Desenvolvimento de metodologia de alta frequência combinando polímero de impressão molecular e microextração em filme fino para a quantificação de aflatoxinas em amostras de cerveja e identificação cromatográfica

Abstract

Este trabalho teve como objetivo o desenvolvimento de uma metodologia analítica de alta frequência para a determinação simultânea das aflatoxinas B1, B2, G1 e G2 em amostras de cerveja, empregando microextração em fase sólida em filme fino (TF-SPME) combinada ao uso de polímero molecularmente impresso (MIP) como fase extratora em sistema semi-automático de placa de 96 poços (96 well plate), com posterior determinação por cromatografia líquida de alta eficiência com detecção por fluorescência (HPLC-FLD). A cerveja, por se tratar de uma matriz complexa e amplamente consumida, apresenta desafios analíticos significativos, especialmente no monitoramento de micotoxinas termorresistentes e altamente tóxicas, como as aflatoxinas. O MIP foi sintetizado por polimerização de precipitação utilizando um template dummy estruturalmente semelhante às aflatoxinas, visando maior seletividade, menor toxicidade e alinhamento aos princípios da Química Analítica Verde (GAC). A caracterização do MIP e do polímero não impresso (NIP) foi realizada por espectroscopia no infravermelho com transformada de Fourier (FTIR), análise termogravimétrica (TGA) e microscopia eletrônica de varredura (MEV), confirmando a formação do polímero, sua estabilidade térmica e sua morfologia microesférica. A metodologia de TF-SPME foi avaliada e otimizada por abordagens multivariadas e univariadas diretamente em amostras reais, sem a necessidade de derivatização dos analitos. As condições ótimas encontradas foram a partir do uso de fita adesiva dupla face de 2 cm com MIP, condicionamento da fase extratora em 20 min com ACN, com tempo de extração e dessorção em 50 e 20 min, respectivamente, com pH em 4,6, o solvente de dessorção sendo a ACN, sem a necessidade de diluir a amostra e realizar limpezas no material extrator após a dessorção. Os parâmetros analíticos foram determinados com limite de quantificação (LOQs) e limite de detecção (LODs) de 1 µg.L-1 e 0,30 µg.L-1, respectivamente. O coeficiente de determinação (R2), para os 4 analitos foi superior a 0,9811. A precisão foi avaliada no intradia (n=3) com RSD% = 17,97. A metodologia desenvolvida mostrou-se eficiente, seletiva e compatível com sistemas semiautomatizados, possibilitando alta frequência analítica e redução do consumo de solventes e resíduos, configurando-se como uma alternativa promissora para o monitoramento de aflatoxinas em cerveja.

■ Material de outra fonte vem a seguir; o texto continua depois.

theorem execSetMode_onlySends (mode : Mode) : OnlySends s.history (execSetMode mode s) := by
  unfold execSetMode
  refine unlessFault_onlySends fun p _ => ?_
  split
  · exact next_onlySends (sendsFrames_ite (fun _ => modeAttempt_sends _ _ _ rfl) fun _ => raiseOp_sends rfl)
  · exact next_onlySends (modePoll_sends _ rfl)
  · exact modePolledStep_onlySends fun s' hs => next_onlySends (finishOk_sends hs)
  · exact fault_onlySends _

theorem sendBegin_sends (f : CanFrame) : SendsFrames s.history (sendBegin i f s) :=
  sendsFrames_ite (fun _ => raiseOp_sends rfl) fun _ => sendsFrames_ite (fun _ => raiseOp_sends rfl) fun _ =>
    sendsFrames_ite (fun _ => seqXfer_sends (sendableFrame (i := .spiReadStatus) rfl) rfl) fun _ =>
      raiseOp_sends rfl

theorem sendLoad_sends {f : CanFrame} (hf : f.wf = true) (st : Byte) :
    SendsFrames s.history (sendLoad i f st s) := by
  unfold sendLoad
  dsimp only
  split
  · exact raiseOp_sends rfl
  · exact seqXfer_sends (sendLoadFrame_sendable hf _) rfl

/-- Past its checks SEND has a well-formed frame (R31, R164). -/
theorem execSend_onlySends {f : CanFrame} (hr : Ready s.cfg (.send f) s.scratch) :
    OnlySends s.history (execSend f s) := by
  unfold execSend
  refine unlessFault_onlySends fun p hp => ?_
  split
  · exact next_onlySends (sendBegin_sends f)
  · obtain hstart | ⟨hf, -⟩ := hr
    · cases hp.symm.trans hstart
    · exact readScratch_onlySends fun st => next_onlySends (sendLoad_sends hf st)
  · exact readScratch_onlySends fun sel => next_onlySends (seqXfer_sends (sendRequest_sendable sel) rfl)
  · exact readScratch_onlySends fun _ => next_onlySends (finishOk_sends rfl)
  · exact fault_onlySends _

theorem pollSecond_sends (st : Byte) (hs : s'.history = old) : SendsFrames old (pollSecond st s') :=
  sendsFrames_ite (fun _ => seqXfer_sends (pollFrame_sendable 1) hs) fun _ => finishOk_sends hs

theorem pollFirst_sends (st : Byte) (hs : s'.history = old) : SendsFrames old (pollFirst st s') :=
  sendsFrames_ite (fun _ => seqXfer_sends (pollFrame_sendable 0) hs) fun _ => pollSecond_sends st hs

theorem execPollReceive_onlySends : OnlySends s.history (execPollReceive s) := by
  unfold execPollReceive
  refine unlessFault_onlySends fun p _ => ?_
  split
  · exact next_onlySends (sendsFrames_ite
      (fun _ => seqXfer_sends (sendableFrame (i := .spiReadStatus) rfl) rfl) fun _ => raiseOp_sends rfl)
  · exact readScratch_onlySends fun st => next_onlySends (pollFirst_sends st rfl)
  · exact readScratch_onlySends fun _ => readScratch_onlySends fun _ => readScratch_onlySends fun st =>
      next_onlySends (pollSecond_sends st rfl)
  · exact readScratch_onlySends fun _ => readScratch_onlySends fun _ => next_onlySends (finishOk_sends rfl)
  · exact fault_onlySends _

theorem listenBegin_sends (fs : FilterSet) : SendsFrames s.history (listenBegin i fs s) :=
  sendsFrames_ite (fun _ => raiseOp_sends rfl) fun _ => sendsFrames_ite (fun _ => raiseOp_sends rfl) fun _ =>
    sendsFrames_ite (fun _ => raiseOp_sends rfl) fun _ => modeAttempt_sends _ _ _ rfl
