-- ==== Sys2Proof/Machine/State.lean ====
section
/-! DEFINITION. The state of KF2-SPU (10_state.md), the reasons a step can stop, and the state after reset (70_reset_and_hazards.md R400). -/

namespace Sys2Proof.Machine

open Sys2Proof

/-! ### Why a step stops -/

/-- The reasons a step ends in a fault. The eight error conditions of 60_exceptions.md R370 are not among
them: each of those is a state change. -/
inductive Fault where
  /-- Raised by `GENERATE_AUDIO` when it is asked for a frame while an active voice names no playable tone:
  the read of released sample data that 10_state.md R23 and 20_memory.md R77 rule out. Safe: the model stops
  where the spec says no run arrives (log entry 14). -/
  | danglingTone
deriving DecidableEq, Repr

/-- The reasons a step is refused. -/
inductive Refusal where
  /-- An instruction without a meaning yet. No arm of `exec` answers it. Safe. -/
  | notModelled (mnemonic : String)
  /-- Raised by `step` on a transaction whose code is in no row of 30_encoding.md R112. Safe. -/
  | unknownCommand (code : Byte)
  /-- Raised by `step` on a transaction whose operands are not of its row's types (30_encoding.md R112: the
  operands of a command are typed values). Safe. -/
  | illTypedCommand (code : Byte)
  /-- Raised by `step` on a `SEQ_UPDATE` with a negative `dt`: the command is not issued
  (93_implementation_defined.md U31). Safe. -/
  | negativeTime
deriving DecidableEq, Repr

/-! ### Voices (10_state.md R20 to R23) -/

/-- The envelope phase of a voice (10_state.md R21). -/
inductive Phase where
  | idle | attack | decay | sustain | release
deriving DecidableEq, Repr

/-- A tone reference `(p,t)`: tone `t` of program `p` (10_state.md R21). -/
structure ToneRef where
  program : Nat
  index : Nat
deriving DecidableEq, Repr

/-- The registers of one voice (10_state.md R21). -/
structure Voice where
  active : Bool
  phase : Phase
  env : NumQ
  tone : Option ToneRef
  cursor : NumQ
  basePitch : NumQ
  pitch : NumQ
  volL : NumQ
  volR : NumQ
  lastOut : NumQ
  programId : Option Nat
  note : Option Nat
  relOverride : Option NumQ
deriving DecidableEq, Repr

/-- A voice after reset (70_reset_and_hazards.md R400). -/
def Voice.reset : Voice :=
  { active := false, phase := .idle, env := 0, tone := none, cursor := 0, basePitch := 1, pitch := 1
    volL := 0, volR := 0, lastOut := 0, programId := none, note := none, relOverride := none }

/-! ### Sequencer slots (10_state.md R26 to R28) -/

/-- The registers of one channel of a slot (10_state.md R28). -/
structure Channel where
  volume : Byte
  pan : Byte
  expression : Byte
  program : Byte
deriving DecidableEq, Repr

/-- Channel `c` after reset and after `SEQ_PLAY` (10_state.md R28). -/
def Channel.initial (c : Nat) : Channel :=
  { volume := 127, pan := 64, expression := 127, program := BitVec.ofNat 8 c }

/-- The sixteen channels at their initial values. -/
def Channel.initials : Vector Channel 16 :=
  #v[.initial 0, .initial 1, .initial 2, .initial 3, .initial 4, .initial 5, .initial 6, .initial 7,
    .initial 8, .initial 9, .initial 10, .initial 11, .initial 12, .initial 13, .initial 14, .initial 15]

/-- The registers of one sequencer slot (10_state.md R26). -/
structure Slot where
  active : Bool
  buf : Option Bytes
  cursor : Nat
  running : Byte
  acc : NumQ
  wait : Nat
  tempo : BitVec 24
  resolution : BitVec 16
  masterVolume : Byte
  bankId : Int
  chan : Vector Channel 16
deriving DecidableEq, Repr

/-- A slot after reset (70_reset_and_hazards.md R400). -/
def Slot.reset : Slot :=
  { active := false, buf := none, cursor := 0, running := 0, acc := 0, wait := 0, tempo := 0
    resolution := 0, masterVolume := 0, bankId := 0, chan := Channel.initials }

/-! ### Tone memory (10_state.md R29 to R31) -/

/-- The four converted envelope parameters (10_state.md R30, 41_envelope_generator.md R154). -/
structure Adsr where
  attack : NumQ
  decay : NumQ
  sustain : NumQ
  release : NumQ
deriving DecidableEq, Repr

/-- A tone (10_state.md R30). Its `len` is the length of `data` and is not stored again. -/
structure Tone where
  data : List NumQ
  minNote : Byte
  maxNote : Byte
  centerNote : Byte
  fineTune : BitVec 8
  loop : Bool
  adsr : Adsr
  volume : Byte
  synthetic : Bool
deriving DecidableEq, Repr

/-- A program: the tones it holds. `PROG[p].count` is their number (10_state.md R29). -/
structure Program where
  tones : List Tone
deriving DecidableEq, Repr

/-- An unpopulated program (10_state.md R29). -/
def Program.empty : Program := { tones := [] }

/-! ### The delay line (10_state.md R36) -/

/-- The one memory the block reads and writes by address: the reverb delay line, as (index, value) pairs in
canonical form: indexes strictly rising, no listed value 0, since an unlisted entry reads as 0, the reset
content. -/
abbrev Memory := List (Nat × NumQ)

/-! ### Ports -/

/-- A record of the diagnostic port (60_exceptions.md R386). -/
inductive Diag where
  | voiceStolen (id : Nat)
  | adsrRange
  | seqOverrun (slot offset : Nat)
  | seqBadEvent (slot offset : Nat)
deriving DecidableEq, Repr

/-- The typed result of a command (30_encoding.md R112). -/
inductive Result where
  /-- the command has no result, or none has run yet -/
  | none
  /-- a voice id, or -1 -/
  | voiceId (id : Int)
  /-- the answer of a query, or the success of a load -/
  | bool (b : Bool)
  /-- the output PCM buffer: interleaved i16 values, left first (20_memory.md R68) -/
  | pcm (out : List (BitVec 16))
  /-- a slot id, or -1 -/
  | slotId (id : Int)
  /-- decoded ADPCM samples -/
  | samples (out : List (BitVec 16))
  /-- converted envelope parameters -/
  | envelope (e : Adsr)
deriving DecidableEq, Repr

/-! ### The state -/

/-- The state of the block: the registers and memories of 10_state.md, and the model's own fields `port`,
`result` and `curSlot` (log entries 7, 9, 10). -/
structure State where
  /-- `V[0..126]` (R20, R21) -/
  voices : Vector Voice 127
  /-- `FM[0..126]` (R24) -/
  fm : Vector Bool 127
  /-- `stealCursor` (R25) -/
  stealCursor : Fin 127
  /-- `S[0..15]` and `CH[s][c]` (R26, R28) -/
  slots : Vector Slot 16
  /-- `PROG[0..127]` (R29) -/
  prog : Vector Program 128
  /-- `BANK_MASTER` (R31) -/
  bankMaster : Byte
  /-- `RT[0..159]` (R35) -/
  rt : Vector (BitVec 32) 160
  /-- `rtBuilt` (R35) -/
  rtBuilt : Bool
  /-- `DL[0..15434]` (R36) -/
  delayLine : Memory
  /-- `wp` (R36) -/
  wp : Fin Config.reverbLen
  /-- the diagnostic port, oldest record first (60_exceptions.md R386) -/
  diag : List Diag
  /-- the model's own: the transactions that the environment has issued and the block has not yet taken -/
  port : List Transaction
  /-- the model's own: the result of the last command -/
  result : Result
  /-- the model's own: the slot whose event is executing -/
  curSlot : Fin 16
deriving DecidableEq, Repr

/-- The state after reset (70_reset_and_hazards.md R400). -/
def State.reset : State :=
  { voices := Vector.replicate 127 Voice.reset
    fm := Vector.replicate 127 false
    stealCursor := 0
    slots := Vector.replicate 16 Slot.reset
    prog := Vector.replicate 128 Program.empty
    bankMaster := 127
    rt := Vector.replicate 160 0
    rtBuilt := false
    delayLine := []
    wp := 0
    diag := []
    port := []
    result := .none
    curSlot := 0 }

end Sys2Proof.Machine
end

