theorem sinApprox_approximates {p : NumQ} (h0 : 0 ≤ p) (h1 : p ≤ 1 / 2) :
    Approximates (sinApprox p) 0 1 (Real.sin ((p : ℝ) * (Real.pi / 2))) := by
  refine ⟨(sinApprox_range h0 h1).1, (sinApprox_range h0 h1).2, ?_⟩
  obtain ⟨hy0, hy1⟩ := quarterAngle_range h0 h1
  have hangle := abs_quarterAngle_sub_le h0 h1
  unfold sinApprox
  simp only
  generalize grid (p * halfPi) = y at *
  have hseries : |((y * altSeries 10 1 (y * y) : NumQ) : ℝ) - Real.sin y| ≤ 1 / Nat.factorial 23 := by
    simpa using abs_altSeries_sub_le 10 1 hy0 hy1 (by simpa [mul_div_assoc] using Real.hasSum_sin y)
  have hsin := (Real.abs_sin_sub_sin_le _ _).trans hangle
  exact (abs_sub_le_add (abs_grid_sub_le _) (abs_sub_le_add hseries hsin)).trans (by norm_num [Nat.factorial])

/-- The angle of the reflected pan is the complement. -/
theorem quarterAngle_reflect (p : NumQ) :
    ((1 - p : NumQ) : ℝ) * (Real.pi / 2) = Real.pi / 2 - p * (Real.pi / 2) := by
  push_cast; ring

theorem abs_cosQuarter_sub_le {p : NumQ} (h0 : 0 ≤ p) (h1 : p ≤ 1) :
    |((cosQuarter p : NumQ) : ℝ) - Real.cos ((p : ℝ) * (Real.pi / 2))| ≤ 1 / 2 ^ 52 := by
  unfold cosQuarter
  split
  · next h => simp [h]
  · split
    · next h => simp [h]
    · refine Approximates.abs_near_sub_le ?_ one_pos _
      split
      · next h => exact cosApprox_approximates h0 h
      · next h =>
        rw [← Real.sin_pi_div_two_sub, ← quarterAngle_reflect]
        exact sinApprox_approximates (by linarith) (by linarith)

theorem abs_sinQuarter_sub_le {p : NumQ} (h0 : 0 ≤ p) (h1 : p ≤ 1) :
    |((sinQuarter p : NumQ) : ℝ) - Real.sin ((p : ℝ) * (Real.pi / 2))| ≤ 1 / 2 ^ 52 := by
  unfold sinQuarter
  split
  · next h => simp [h]
  · split
    · next h => simp [h]
    · refine Approximates.abs_near_sub_le ?_ one_pos _
      split
      · next h => exact sinApprox_approximates h0 h
      · next h =>
        rw [← Real.cos_pi_div_two_sub, ← quarterAngle_reflect]
        exact cosApprox_approximates (by linarith) (by linarith)

/-- Settles O56: exact at both ends of the pan; between them the half of the angle that is at most `pi/4` is
approximated. -/
theorem panNearMathematical : Obligations.PanNearMathematical := fun _ h0 h1 =>
  ⟨abs_cosQuarter_sub_le h0 h1, abs_sinQuarter_sub_le h0 h1⟩

/-! ### `tanh` (43_pool_mixer.md R255) -/

theorem tanh_eq_one_sub (x : ℝ) : Real.tanh x = 1 - 2 / (Real.exp (2 * x) + 1) := by
  have hexp : Real.exp (2 * x) = Real.exp x * Real.exp x := by rw [← Real.exp_add, two_mul]
  have hpos := Real.exp_pos x
  rw [Real.tanh_eq, Real.exp_neg, hexp]
  field_simp
  ring

theorem exp_two_mul_eq_pow (x : ℝ) : Real.exp (2 * x) = Real.exp (x / 32) ^ 64 := by
  rw [← Real.exp_nat_mul]; push_cast; ring_nf

/-- The map from `e^(x/32)` to `tanh x` is Lipschitz on `[1, ∞)`: it does not amplify the 64th power's error. -/
theorem abs_tanhOfRoot_sub_le {a b : ℝ} (ha : 1 ≤ a) (hb : 1 ≤ b) :
    |(1 - 2 / (a ^ 64 + 1)) - (1 - 2 / (b ^ 64 + 1))| ≤ 64 * |a - b| := by
  wlog hab : b ≤ a generalizing a b
  · rw [abs_sub_comm, abs_sub_comm a]; exact this hb ha (le_of_not_ge hab)
  have hA : (1 : ℝ) ≤ a ^ 64 := one_le_pow₀ ha
  have hB : (1 : ℝ) ≤ b ^ 64 := one_le_pow₀ hb
  have hroot : a ^ 63 ≤ a ^ 64 := pow_le_pow_right₀ ha (by norm_num)
  have hpow : |a ^ 64 - b ^ 64| ≤ |a - b| * (64 : ℕ) * a ^ 63 := by
    have := abs_pow_sub_pow_le a b 64
    rwa [abs_of_pos (by linarith : 0 < a), abs_of_pos (by linarith : 0 < b), max_eq_left hab] at this
  have hdiff : (1 - 2 / (a ^ 64 + 1)) - (1 - 2 / (b ^ 64 + 1)) =
      (a ^ 64 - b ^ 64) * 2 / ((a ^ 64 + 1) * (b ^ 64 + 1)) := by
    field_simp; ring
  have hden : a ^ 63 * 2 ≤ (a ^ 64 + 1) * (b ^ 64 + 1) := by nlinarith
  rw [hdiff, abs_div, abs_mul, abs_two, abs_of_pos (by positivity : 0 < (a ^ 64 + 1) * (b ^ 64 + 1)),
    div_le_iff₀ (by positivity)]
  calc |a ^ 64 - b ^ 64| * 2 ≤ |a - b| * (64 : ℕ) * a ^ 63 * 2 := by linarith
    _ = 64 * |a - b| * (a ^ 63 * 2) := by push_cast; ring
    _ ≤ 64 * |a - b| * ((a ^ 64 + 1) * (b ^ 64 + 1)) := mul_le_mul_of_nonneg_left hden (by positivity)

/-- The root `e^(x/32)` that `tanhApprox` raises to the 64th power. -/
theorem abs_tanhRoot_sub_le {x : NumQ} (h0 : 0 ≤ x) (h1 : x < 20) :
    |((expSeries 20 0 (grid x / 32) : NumQ) : ℝ) - Real.exp ((x : ℝ) / 32)| ≤ 1 / 2 ^ 67 := by
  have hx1 : (x : ℝ) / 32 ≤ 1 := by
    have : (x : ℝ) < 20 := by exact_mod_cast h1
    linarith
  have hy0 : 0 ≤ grid x / 32 := div_nonneg (grid_nonneg h0) (by norm_num)
  have hy1 : grid x / 32 ≤ 5 / 8 := by linarith [grid_le x]
  have harg : |((grid x / 32 : NumQ) : ℝ) - (x : ℝ) / 32| ≤ 1 / 2 ^ 85 := by
    rw [Rat.cast_div, Rat.cast_ofNat, ← sub_div, abs_div, abs_of_pos (by norm_num : (0 : ℝ) < 32),
      div_le_iff₀ (by norm_num)]
    exact (abs_grid_sub_le x).trans (by norm_num)
  generalize grid x / 32 = y at *
  have hy0' : (0 : ℝ) ≤ y := by exact_mod_cast hy0
  have hy1' : (y : ℝ) ≤ 5 / 8 := by simpa using (Rat.cast_le (K := ℝ)).2 hy1
  have hrem : (y : ℝ) ^ 21 / (21 : ℕ).factorial * 2 ≤ 1 / 2 ^ 68 := by
    have hpow : (y : ℝ) ^ 21 ≤ (5 / 8) ^ 21 := pow_le_pow_left₀ hy0' hy1' 21
    norm_num [Nat.factorial] at hpow ⊢
    linarith
  have hseries := (abs_expSeries_sub_exp_le 20 hy0 (hy1.trans (by norm_num))).trans hrem
  have hexp := (abs_exp_sub_exp_le (hy1'.trans (by norm_num)) hx1).trans
    (mul_le_mul_of_nonneg_left harg (by norm_num))
  exact (abs_sub_le_add hseries hexp).trans (by norm_num)

theorem abs_tanhApprox_sub_le {x : NumQ} (h0 : 0 ≤ x) (h1 : x < 20) :
    |((tanhApprox x : NumQ) : ℝ) - Real.tanh (x : ℝ)| ≤ 1 / 2 ^ 60 := by
  have hroot := abs_tanhRoot_sub_le h0 h1
  have hy0 : 0 ≤ grid x / 32 := div_nonneg (grid_nonneg h0) (by norm_num)
  have hone : (1 : ℝ) ≤ (expSeries 20 0 (grid x / 32) : NumQ) := by exact_mod_cast expSeries_ge_one 20 0 hy0
  have hone' : 1 ≤ Real.exp ((x : ℝ) / 32) := Real.one_le_exp (div_nonneg (by exact_mod_cast h0) (by norm_num))
  have hmap := (abs_tanhOfRoot_sub_le hone hone').trans (mul_le_mul_of_nonneg_left hroot (by norm_num))
  have hcut := abs_grid_sub_le (1 - 2 / (expSeries 20 0 (grid x / 32) ^ 64 + 1))
  rw [← exp_two_mul_eq_pow, ← tanh_eq_one_sub] at hmap
  push_cast at hcut
  exact (abs_sub_le_add hcut hmap).trans (by norm_num)

/-- From 20 on `tanh` is so near 1 that 1 is the middle of its enclosure. -/
theorem abs_one_sub_tanh_le {x : ℝ} (h : 20 ≤ x) : |1 - Real.tanh x| ≤ 1 / 2 ^ 53 := by
  have hbig : (2 : ℝ) ^ 54 ≤ Real.exp (2 * x) := by
    calc (2 : ℝ) ^ 54 ≤ 2.7182818283 ^ 40 := by norm_num
      _ ≤ Real.exp 1 ^ 40 := pow_le_pow_left₀ (by norm_num) Real.exp_one_gt_d9.le 40
      _ = Real.exp 40 := by rw [← Real.exp_nat_mul]; norm_num
      _ ≤ Real.exp (2 * x) := Real.exp_le_exp.2 (by linarith)
  rw [tanh_eq_one_sub, sub_sub_cancel, abs_of_pos (by positivity), div_le_div_iff₀ (by positivity) (by positivity)]
  linarith

theorem tanhMiddle_approximates {x : NumQ} (h : 0 < x) : Approximates (tanhMiddle x) 0 1 (Real.tanh (x : ℝ)) := by
  refine ⟨(tanhMiddle_range h).1, (tanhMiddle_range h).2, ?_⟩
  unfold tanhMiddle
  split
  · next hx => exact (abs_tanhApprox_sub_le h.le hx).trans (by norm_num)
  · next hx =>
    rw [Rat.cast_one]
    exact abs_one_sub_tanh_le (by exact_mod_cast not_lt.1 hx)

theorem abs_tanhPos_sub_le {x : NumQ} (h : 0 < x) :
    |((tanhPos x : NumQ) : ℝ) - Real.tanh (x : ℝ)| ≤ 1 / 2 ^ 52 :=
  (tanhMiddle_approximates h).abs_near_sub_le one_pos _

theorem tanhNum_of_pos {x : NumQ} (h : 0 < x) : tanhNum x = tanhPos x := by
  rw [tanhNum, if_neg h.ne', if_pos h]

theorem tanhNum_of_neg {x : NumQ} (h : x < 0) : tanhNum x = -tanhPos (-x) := by
  rw [tanhNum, if_neg h.ne, if_neg h.not_gt]

/-- Settles O54: both functions are odd and 0 at 0, so the bound for a positive number is enough. -/
theorem tanhNearMathematical : Obligations.TanhNearMathematical := by
  intro x
  rcases lt_trichotomy x 0 with hneg | rfl | hpos
  · have hmirror := abs_tanhPos_sub_le (neg_pos.2 hneg)
    rw [Rat.cast_neg, Real.tanh_neg, sub_neg_eq_add] at hmirror
    rw [tanhNum_of_neg hneg, Rat.cast_neg, abs_sub_comm, sub_neg_eq_add, add_comm]
    exact hmirror
  · simp
  · rw [tanhNum_of_pos hpos]
    exact abs_tanhPos_sub_le hpos

end NumberFormat
end Sys2Proof.Proofs

/-! ## Invariants: what every step keeps, and why no step faults (10_state.md R21, R23, R26, R30)

Each operation of the model is shown to keep `State.Ok` once; a command or an event keeps it by the operations it is
made of, and a step by the command it runs. -/

namespace Sys2Proof.Proofs
section Invariants

open Sys2Proof Sys2Proof.Machine

/-! ### What a step can do -/

/-- A command that the port decodes is well formed: `SEQ_UPDATE` takes no negative time (30_encoding.md R112). -/
theorem wellFormed_of_decodeCommand {x : Transaction} {i : Instr} (h : decodeCommand x = .ok i) :
    i.wellFormed = true := by
  unfold decodeCommand at h
  split at h
  case h_1 =>
    split at h
    · split at h <;> cases h
      rfl
    · cases h
  case h_8 =>
    split at h
    · split at h
      · next hdt => cases h; exact decide_eq_true hdt
      · cases h
    · cases h
  case h_18 => cases h
  all_goals
    split at h <;> cases h
    rfl

/-- Everything that a step can do: nothing, the command at the head of the port, or a refusal. -/
theorem step_cases (s : State) :
    step s = .next s ∨
    (∃ i rest, i.wellFormed = true ∧ step s = exec i (s.withPort rest)) ∨
    ∃ r, step s = .refused r := by
  cases hport : s.port with
  | nil => exact .inl (step_of_port_nil hport)
  | cons x rest =>
    cases hx : decodeCommand x with
    | ok i =>
      exact .inr (.inl ⟨i, rest, wellFormed_of_decodeCommand hx, step_of_decodeCommand hport hx⟩)
    | error e => exact .inr (.inr ⟨commandRefusal x e, by unfold step; simp only [hport, hx]⟩)

/-! ### No step faults -/

/-- The one fault of an instruction is that of `GENERATE_AUDIO` on a tone that is gone. -/
theorem tonesLive_false_of_exec_fault {i : Instr} {s : State} {f : Fault} (h : exec i s = .fault f) :
    s.tonesLive = false := by
  cases i with
  | generateAudio n =>
    rcases generateAudio_cases n s with hnext | ⟨-, hdead, -⟩
    · rw [hnext] at h; cases h
    · exact hdead
  | playNote => simp only [exec, execPlayNote] at h; split at h <;> cases h
  | bankLoad => simp only [exec, execBankLoad] at h; split at h <;> cases h
  | _ => cases h

/-- A cursor of at least 0 below the length leaves no room for a tone without samples. -/
theorem tonesLive_of_voicesOk {s : State} (h : s.VoicesOk) : s.tonesLive = true := by
  refine (tonesLive_iff s).2 fun i hact => ?_
  obtain ⟨hok, hlive⟩ := h i
  obtain ⟨r, t, htone, hat, hsyn, hcursor⟩ := hlive hact
  have hpos : (0 : NumQ) < (t.len : NumQ) := hok.cursor_nonneg.trans_lt hcursor
  exact ⟨r, htone, (playable_iff s r).2 ⟨t, hat, Nat.cast_pos.1 hpos, hsyn⟩⟩

/-- Settles O59: only a dead tone faults, and the voices' rules leave none. -/
theorem stepIsSafe : Obligations.StepIsSafe := by
  intro s hs f hfault
  rcases step_cases s with h | ⟨i, rest, -, h⟩ | ⟨r, h⟩ <;> rw [h] at hfault
  · cases hfault
  · have hlive : (s.withPort rest).tonesLive = true := tonesLive_of_voicesOk (voicesOk_congr rfl rfl hs)
    rw [tonesLive_false_of_exec_fault hfault] at hlive
    cases hlive
  · cases hfault

/-! ### Changes that touch only voices, slots, or what no rule speaks of -/

/-- Where tone memory, rate table and delay line stay as they were, the rules of voices and slots are enough. -/
theorem ok_of_memories {s t : State} (h : s.Ok) (hprog : t.prog = s.prog) (hrt : t.rt = s.rt)
    (hbuilt : t.rtBuilt = s.rtBuilt) (hline : t.delayLine = s.delayLine) (hv : t.VoicesOk) (hs : t.SlotsOk) : t.Ok where
  voices := hv
  tones := tonesOk_congr hprog h.tones
  slots := hs
  table := by unfold State.TableOk; rw [hrt, hbuilt]; exact h.table
  line := by unfold State.LineOk; rw [hline]; exact h.line

theorem ok_withResult {s : State} (h : s.Ok) (r : Result) : (s.withResult r).Ok :=
  ok_of_memories h rfl rfl rfl rfl (voicesOk_congr rfl rfl h.voices) (slotsOk_congr rfl h.slots)

theorem ok_withPort {s : State} (h : s.Ok) (l : List Transaction) : (s.withPort l).Ok :=
  ok_of_memories h rfl rfl rfl rfl (voicesOk_congr rfl rfl h.voices) (slotsOk_congr rfl h.slots)

theorem ok_emit {s : State} (h : s.Ok) (d : Diag) : (s.emit d).Ok :=
  ok_of_memories h rfl rfl rfl rfl (voicesOk_congr rfl rfl h.voices) (slotsOk_congr rfl h.slots)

Abstract: This study aimed to develop a high-throughput analytical methodology for the simultaneous determination of aflatoxins B1, B2, G1, and G2 in beer samples, employing thin-film solid-phase microextraction (TF-SPME) combined with a molecularly imprinted polymer (MIP) as the extraction phase in a semi-automated 96-well plate system, followed by determination using high-performance liquid chromatography with fluorescence detection (HPLC-FLD). Beer, as a complex and widely consumed matrix, poses significant analytical challenges, particularly in the monitoring of thermoresistant and highly toxic mycotoxins such as aflatoxins. The MIP was synthesized by precipitation polymerization using a dummy template structurally similar to aflatoxins, aiming to achieve higher selectivity, lower toxicity, and compliance with the principles of Green Analytical Chemistry (GAC). Characterization of the MIP and the non-imprinted polymer (NIP) was performed by Fourier transform infrared spectroscopy (FT-IR), thermogravimetric analysis (TGA), and scanning electron microscopy (SEM), confirming polymer formation, thermal stability, and microspherical morphology. The TF-SPME methodology was evaluated and optimized using multivariate and univariate approaches directly in real samples, without the need for analyte derivatization. The optimal conditions were established using 2 cm double-sided adhesive tape coated with MIP, extraction phase conditioning for 20 min with acetonitrile, extraction and desorption times of 50 and 20 min, respectively, pH adjusted to 4.6, acetonitrile as the desorption solvent, without the need for sample dilution or post-desorption cleaning of the extraction material. The analytical parameters were determined with limits of quantification (LOQs) and limits of detection (LODs) of approximately 1 µg L?¹ and 0.30 µg L?¹, respectively. The coefficient of determination (R²) for the four analytes was higher than 0.9811. Precision was evaluated under intraday conditions (n = 3), with RSD% = 17.97. The developed methodology proved to be efficient, selective, and compatible with semiautomated systems, enabling high analytical throughput and reduced solvent consumption and waste generation, thus representing a promising alternative for aflatoxin monitoring in beer.